A volatile session ends with modest gains

US equity indexes managed to finish slightly higher on Thursday, capping a strong week as dip-buyers re-emerged after President Donald Trump’s latest remarks on Iran rattled markets.

The S&P 500 closed up 0.1% after a wild session that saw the benchmark swing from a 1.5% drop to a 0.4% gain before settling modestly higher. In the holiday-shortened week, the index advanced 3.4%, its strongest weekly performance since late November.

That move also ended a bruising stretch of five consecutive weekly declines, the longest losing run since 2022.

S&P 500 weekly move

Source: Bloomberg

Nasdaq rises, but Tesla limits upside

The Nasdaq 100 also added 0.1%, though gains were capped by a sharp drop in Tesla after the company posted one of its weakest sales quarters in years. Tesla shares fell 5.4% after reporting first-quarter deliveries of 358,023 vehicles, below analyst expectations of 372,160.

The Cboe Volatility Index hovered near 24, a sign that investor anxiety remains elevated even as equities recovered off the lows.

Iran headlines continue to dictate direction

Markets opened sharply lower after Trump’s late-Wednesday speech undermined hopes for an early reopening of the Strait of Hormuz. The president warned of additional military attacks in the coming weeks and stopped short of offering reassurance that the key shipping route would reopen soon.

That initial selloff faded later in the day after an Iranian state news agency reported that Tehran was drafting a protocol with Oman to monitor traffic through the strait, a headline that investors interpreted as at least a partial de-escalation signal.

The result was another session in which markets swung not on earnings or macro fundamentals, but on war rhetoric and shifting expectations around energy flows.

Dip-buyers return, but the mood stays cautious

The late rebound highlighted the willingness of US investors to buy weakness, especially after the market had already been heavily pressured in recent weeks.

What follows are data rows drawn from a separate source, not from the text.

theorem convertedRecord_unserved (i : SlotId) (r : RequestRecord) (t : TakenReport) (z : ZoneEntry) (s : State) :
    (convertedRecord i r t z s).unserved = ((r.rejoined t z s).reported t s).unserved := by
  unfold convertedRecord
  split
  · exact held_unserved _
  · exact byHorizon_unserved _ _ _

theorem convertedRecord_key (i : SlotId) (r : RequestRecord) (t : TakenReport) (z : ZoneEntry) (s : State) :
    (convertedRecord i r t z s).key = r.key := by
  have e := congrArg RequestRecord.key (convertedRecord_unserved i r t z s)
  exact e

/-- A converted record holds exactly when it was its signal's holder. -/
theorem convertedRecord_state (i : SlotId) (r : RequestRecord) (t : TakenReport) (z : ZoneEntry) (s : State) :
    (convertedRecord i r t z s).state ≠ .projected ∧
      ((convertedRecord i r t z s).state = .holding ↔ (s.ctx r.signal).holder = some i) := by
  unfold convertedRecord
  split
  · next h =>
    rw [held_of_checkIn (by exact nofun)]
    exact ⟨nofun, iff_of_true rfl h⟩
  · next h =>
    obtain e | e := byHorizon_state ((r.rejoined t z s).reported t s) s.clock (s.horizonUnits r.signal) <;> rw [e]
    · exact ⟨nofun, iff_of_false nofun h⟩
    · exact ⟨nofun, iff_of_false nofun h⟩

theorem matched_createRecord {i : SlotId} {t : TakenReport} {k : SignalId} {z : ZoneEntry} {route : Fin 32} {s : State}
    (hi : s.record i = none) (hnew : s.findRecord t.bus k = none) : Matched s (createRecord i t k z route s) := by
  obtain ⟨hbus, hsignal⟩ := Prod.mk.inj (createdRecord_key t k z route s)
  rw [createRecord_eq]
  refine matched_setRecord_free hi ?_ (by rw [hbus, hsignal]; exact hnew)
  obtain e | e := createdRecord_state t k z route s <;> rw [e] <;> nofun

theorem matched_convertRecord {i : SlotId} {r : RequestRecord} (t : TakenReport) (z : ZoneEntry) {s : State}
    (hr : s.record i = some r) : Matched s (convertRecord i r t z s) := by
  have key := convertedRecord_key i r t z s
  rw [convertRecord_eq]
  refine ⟨setRecord_keeps i _ s, fun _ => rfl, fun h => ?_, fun h => ?_⟩
  · exact holdersOk_setRecord_same h hr (Prod.mk.inj key).2 (convertedRecord_state i r t z s).2
  · refine uniqueRecords_setRecord h fun j q hj hq hkey => hj ?_
    exact (uniqueRecords_iff s).mp h j i q r hq hr (hkey.trans key)

/-! ## The cases of a check-in (R35, R64 to R68) -/

section
variable {t : TakenReport} {k : SignalId} {z : ZoneEntry} {route : Fin 32} {s : State}

/-- A check-in of a bus whose record at the signal is PROJECTED converts it (R35, R65). -/
theorem checkIn_projected {i : SlotId} {r : RequestRecord} (h : s.findRecord t.bus k = some (i, r))
    (hp : r.state = .projected) :
    checkIn t k z route s =
      ((attemptProjection i t.doorsOpen (convertRecord i r t z s)).1,
        k :: (attemptProjection i t.doorsOpen (convertRecord i r t z s)).2) := by
  rw [checkIn, h]
  exact if_pos hp

/-- A check-in of a bus that has a record of origin CHECK_IN at the signal makes no record (R35). -/
theorem checkIn_present {i : SlotId} {r : RequestRecord} (h : s.findRecord t.bus k = some (i, r))
    (hp : r.state ≠ .projected) : checkIn t k z route s = (s, []) := by
  rw [checkIn, h]
  exact if_neg hp

theorem checkIn_new {i : SlotId} (h : s.findRecord t.bus k = none) (hi : s.freeSlot = some i) :
    checkIn t k z route s =
      ((attemptProjection i t.doorsOpen (createRecord i t k z route s)).1,
        k :: (attemptProjection i t.doorsOpen (createRecord i t k z route s)).2) := by
  rw [checkIn, h]
  dsimp only
  rw [hi]
  rfl

theorem checkIn_full (h : s.findRecord t.bus k = none) (hfull : s.freeSlot = none) :
    checkIn t k z route s = checkInFull t k z route s := by
  rw [checkIn, h]
  dsimp only
  rw [hfull]

/-- The lower scored of the record kept so far and the next, which wins a tie. -/
def keepLower (low : Option (SlotId × RequestRecord)) (x : SlotId × RequestRecord) : Option (SlotId × RequestRecord) :=
  match low with
  | none => some x
  | some y => if x.2.score ≤ y.2.score then some x else some y

theorem lowestScored_eq (l : List (SlotId × RequestRecord)) : lowestScored l = l.foldl keepLower none := rfl

theorem foldl_keepLower_mem {l : List (SlotId × RequestRecord)} {low : Option (SlotId × RequestRecord)}
    {y : SlotId × RequestRecord} (h : l.foldl keepLower low = some y) : low = some y ∨ y ∈ l := by
  refine foldl_pick_mem (fun low x => ?_) h
  unfold keepLower
  split
  · exact .inl rfl
  · split
    · exact .inl rfl
    · exact .inr rfl

theorem lowestScored_mem {l : List (SlotId × RequestRecord)} {x : SlotId × RequestRecord}
    (h : lowestScored l = some x) : x ∈ l :=
  (foldl_keepLower_mem ((lowestScored_eq l).symm.trans h)).resolve_left nofun

/-- A check-in against a full table displaces a record or leaves every slot as it is (R66, R67, R68). -/
theorem checkInFull_cases (t : TakenReport) (k : SignalId) (z : ZoneEntry) (route : Fin 32) (s : State) :
    (∃ x : SlotId × RequestRecord, s.record x.1 = some x.2 ∧
        checkInFull t k z route s = displaceAndCreate x t k z route s) ∨
      checkInFull t k z route s = (s, []) ∨
      ∃ b, checkInFull t k z route s = (writeReport b s, []) := by
  have listed : ∀ {p : SlotId × RequestRecord → Bool} {x}, lowestScored (s.records.filter p) = some x →
      s.record x.1 = some x.2 := fun h => (s.mem_records _).mp (List.mem_of_mem_filter (lowestScored_mem h))
  unfold checkInFull
  split
  · next x hx => exact .inl ⟨x, listed hx, rfl⟩
  · split
    · exact .inr (.inl rfl)
    · next x hx =>
      split
      · exact .inl ⟨x, listed hx, rfl⟩
      · exact .inr (.inr ⟨_, rfl⟩)

/-- The state in which a record has made way for a newcomer (R66, R67). -/
theorem displaceAndCreate_state (x : SlotId × RequestRecord) (t : TakenReport) (k : SignalId) (z : ZoneEntry)
    (route : Fin 32) (s : State) :
    (displaceAndCreate x t k z route s).1 =
      (attemptProjection x.1 t.doorsOpen (createRecord x.1 t k z route (closeRecord x.1 .displaced s))).1 := rfl

theorem findRecord_closeRecord {bus : Half} (h : s.findRecord bus k = none) (i : SlotId) (reason : ClosureReason) :
    (closeRecord i reason s).findRecord bus k = none := by
  refine State.findRecord_none.mpr fun j r hr => ?_
  by_cases hj : j = i
  · rw [hj, closeRecord_slot] at hr
    cases hr
  · rw [closeRecord_other i j reason s hj] at hr
    exact State.findRecord_none.mp h j r hr

theorem matched_displaceAndCreate (x : SlotId × RequestRecord) (h : s.findRecord t.bus k = none) :
    Matched s (displaceAndCreate x t k z route s).1 := by
  rw [displaceAndCreate_state]
  exact ((matched_closeRecord x.1 .displaced s).trans (matched_createRecord (closeRecord_slot x.1 .displaced s)
    (findRecord_closeRecord h x.1 .displaced))).trans (matched_attemptProjection _ _ _)

theorem matched_checkIn (t : TakenReport) (k : SignalId) (z : ZoneEntry) (route : Fin 32) (s : State) :
    Matched s (checkIn t k z route s).1 := by
  cases h : s.findRecord t.bus k with
  | some x =>
    obtain ⟨i, r⟩ := x
    by_cases hp : r.state = .projected
    · rw [checkIn_projected h hp]
      exact (matched_convertRecord t z (State.findRecord_some h).1).trans (matched_attemptProjection _ _ _)
    · rw [checkIn_present h hp]
      exact Matched.refl s
  | none =>
    cases hi : s.freeSlot with
    | some i =>
      rw [checkIn_new h hi]
      exact (matched_createRecord (s.freeSlot_free hi) h).trans (matched_attemptProjection _ _ _)
    | none =>
      rw [checkIn_full h hi]
      obtain ⟨x, -, e⟩ | e | ⟨b, e⟩ := checkInFull_cases t k z route s <;> rw [e]
      · exact matched_displaceAndCreate x h
      · exact Matched.refl s
      · exact matched_writeReport b s

/-! ## The zone a report lies in (R30 to R33) -/

theorem matchZone_outside (h : zoneAt s.tables t.heading t.position = none) :
    matchZone t route s = closeTouching (passedSlots t s) .inferredOut s := by
  rw [matchZone, h]

theorem matchZone_zone (h : zoneAt s.tables t.heading t.position = some z) (hk : z.signal.toNat = k.val) :
    matchZone t route s = inZone t z k route s := by
  rw [matchZone, h]
  dsimp only
  rw [hk, indexBelow_lt k.isLt]

theorem matchZone_nowhere (h : zoneAt s.tables t.heading t.position = some z) (hz : 16 ≤ z.signal.toNat) :
    matchZone t route s = (s, []) := by
  have nowhere : indexBelow 16 z.signal.toNat = none := dif_neg (Nat.not_lt.mpr hz)
  rw [matchZone, h]
  dsimp only
  rw [nowhere]

theorem inZone_checkOut {i : SlotId} {r : RequestRecord} (hz : z.kind = 1) (h : s.findRecord t.bus k = some (i, r)) :
    inZone t z k route s = closeTouching [i] .checkedOut s := by
  rw [inZone, if_pos hz, h]

theorem inZone_checkOut_none (hz : z.kind = 1) (h : s.findRecord t.bus k = none) :
    inZone t z k route s = (s, []) := by
  rw [inZone, if_pos hz, h]

theorem inZone_checkIn (hz : z.kind ≠ 1) (h : (s.ctx k).state.admits = true) :
    inZone t z k route s = checkIn t k z route s := by
  rw [inZone, if_neg hz, if_pos h]

theorem inZone_closed (hz : z.kind ≠ 1) (h : (s.ctx k).state.admits = false) :
    inZone t z k route s = (s, []) := by
  rw [inZone, if_neg hz, h]
  exact if_neg Bool.false_ne_true

end

theorem matched_inZone (t : TakenReport) (z : ZoneEntry) (k : SignalId) (route : Fin 32) (s : State) :
    Matched s (inZone t z k route s).1 := by
  by_cases hz : z.kind = 1
  · cases h : s.findRecord t.bus k with
    | none =>
      rw [inZone_checkOut_none hz h]
      exact Matched.refl s
    | some x =>
      rw [inZone_checkOut hz h]
      exact matched_closeAll _ _ s
  · cases h : (s.ctx k).state.admits with
    | true =>
      rw [inZone_checkIn hz h]
      exact matched_checkIn t k z route s
    | false =>
      rw [inZone_closed hz h]
      exact Matched.refl s
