-- ==== Sys2Proof/Machine/Flags.lean ====
section
/-! DEFINITION. The check codes and the small judgements over flags and sets: CRCs (R196), the zone match (section
5.6), the grade (R19), the mute cause set (section 3.7), the alarm lines (R190). -/

namespace Sys2Proof.Machine

open Sys2Proof

/-! ### Check codes (R196) -/

/-- One shift of the reflected CRC-32 register, generator 0x04C11DB7 (its reflection is 0xEDB88320). -/
def crc32Bit (r : Word32) : Word32 := if r.getLsbD 0 then (r >>> 1) ^^^ 0xEDB88320#32 else r >>> 1

/-- The CRC-32 register after one byte, taken least significant bit first. -/
def crc32Byte (r : Word32) (b : Byte) : Word32 := iter crc32Bit 8 (r ^^^ b.setWidth 32)

/-- The CRC-32 register over a string, from the register given: it starts at all ones (R196). -/
def crc32Run (r : Word32) (l : List Byte) : Word32 := l.foldl crc32Byte r

/-- The register at the start of a CRC-32. -/
def crc32Start : Word32 := 0xFFFFFFFF#32

/-- The result of a CRC-32 register: inverted at the end (the register is kept reflected). -/
def crc32Result (r : Word32) : Word32 := ~~~r

/-- The CRC-32 of a string (R196). -/
def crc32 (l : List Byte) : Word32 := crc32Result (crc32Run crc32Start l)

/-- One shift of the CRC-16 register, generator 0x1021. -/
def crc16Bit (r : Word16) : Word16 := if r.getLsbD 15 then (r <<< 1) ^^^ 0x1021#16 else r <<< 1

/-- The CRC-16 register after one byte, taken most significant bit first. -/
def crc16Byte (r : Word16) (b : Byte) : Word16 := iter crc16Bit 8 (r ^^^ (b.setWidth 16 <<< 8))

/-- The CRC-16 of a string, the register starting at 0xFFFF (R196). -/
def crc16 (l : List Byte) : Word16 := l.foldl crc16Byte 0xFFFF#16

/-- A CRC-16 as it is sent, most significant byte first (R196). -/
def crc16Bytes (l : List Byte) : List Byte := numBytes 2 (crc16 l).toNat

/-! ### Zone match (section 5.6) -/

/-- A target matches when the two codes agree at every position the mask selects. -/
def zoneMatch (site code mask : Word16) : Bool := (site ^^^ code) &&& mask == 0#16

/-! ### Grade (R19) -/

/-- The grade that U and the discipline state give (R19). -/
def gradeOf (u : Nat) (d : Discipline) : Grade :=
  match d with
  | .unset => .d
  | .acquire => .d
  | _ => if u ≤ 10 then .a else if u ≤ 50 then .b else if u ≤ 200 then .c else .d

/-! ### Mute causes (section 3.7) -/

/-- A cause stands in the set. -/
def MuteSet.has (m : MuteSet) : MuteCause → Bool
  | .time => m.time
  | .inhibit => m.inhibit
  | .starve => m.starve
  | .discardRun => m.discardRun

/-- The set with one cause put in or taken out. -/
def MuteSet.put (m : MuteSet) (c : MuteCause) (v : Bool) : MuteSet :=
  match c with
  | .time => { m with time := v }
  | .inhibit => { m with inhibit := v }
  | .starve => { m with starve := v }
  | .discardRun => { m with discardRun := v }

/-- The set is empty. -/
def MuteSet.isEmpty (m : MuteSet) : Bool := !(m.time || m.inhibit || m.starve || m.discardRun)

/-! ### Alarm latches and lines (R188, R190) -/

/-- The value of a latch. -/
def SiteControl.latch (c : SiteControl) : Latch → Bool
  | .air => c.latchAir
  | .time => c.latchTime
  | .split => c.latchSplit
  | .fault => c.latchFault

/-- A latch put to a value. -/
def SiteControl.putLatch (c : SiteControl) (l : Latch) (v : Bool) : SiteControl :=
  match l with
  | .air => { c with latchAir := v }
  | .time => { c with latchTime := v }
  | .split => { c with latchSplit := v }
  | .fault => { c with latchFault := v }

/-- The gate of a latch in the record in use; open until the first VALID record after power-on (R190). -/
def State.gate (s : State) : Latch → Bool
  | .air => s.setting SiteConfig.gateAir true
  | .time => s.setting SiteConfig.gateTime true
  | .split => s.setting SiteConfig.gateSplit true
  | .fault => s.setting SiteConfig.gateFault true

/-- An alarm line is active while its latch is set and its gate is open (R190). -/
def State.alarmLine (s : State) (l : Latch) : Bool := s.sc.latch l && s.gate l

/-! ### Directory entries (R69) -/

/-- Held count: the segments held. -/
def Entry.held (e : Entry) : Nat := e.segs.countP Option.isSome

/-- Frozen flag: set while the freeze count is above zero (R77). -/
def Entry.frozen (e : Entry) : Bool := decide (0 < e.freeze)

/-- Total cells; absent until the cells in the last segment are known (R67). -/
def Entry.total (e : Entry) : Option Nat := e.lastCells.map fun k => (e.segCount - 1) * 256 + k

/-! ### Present count and slew remainder -/

/-- The present count: the site itself and the PRESENT peers (R131). -/
def PeerRoster.presentCount (r : PeerRoster) : Nat := 1 + r.peers.countP fun p => p.state == .present

/-- The slew remainder: the part of k not yet applied, signed (R17). -/
def Slew.remainder (w : Slew) : Int := w.amount - w.amount.sign * (w.made : Int)

end Sys2Proof.Machine
end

Still, the tone was far from confident. The recovery looked more tactical than structural, with investors responding to short-term relief rather than betting on a durable easing in geopolitical risk.

That caution makes sense. The market has repeatedly bounced on hopes that the conflict could cool, only to reverse when new threats or attacks emerged. Without clearer signs of de-escalation, stocks remain vulnerable to sudden shifts in sentiment.

Weekly rebound follows a bruising period

This week’s gain was notable not just for its size, but for the context. Since the US and Israel launched strikes on Iran, the S&P 500 had struggled to hold onto any early-week strength. By Monday, the benchmark had come close to correction territory before staging a sharp rebound on reports that both Washington and Tehran wanted to bring the conflict to an end.

Thursday’s modest rise completed that recovery, at least for now. But the pattern remains unstable: markets rally on hope, then wobble when the hard details fail to follow.

Data stay supportive, but geopolitics dominate

Economic data on Thursday were broadly constructive. Initial jobless claims fell to one of the lowest levels in nearly two years, while the US trade deficit widened less than expected as both imports and exports increased.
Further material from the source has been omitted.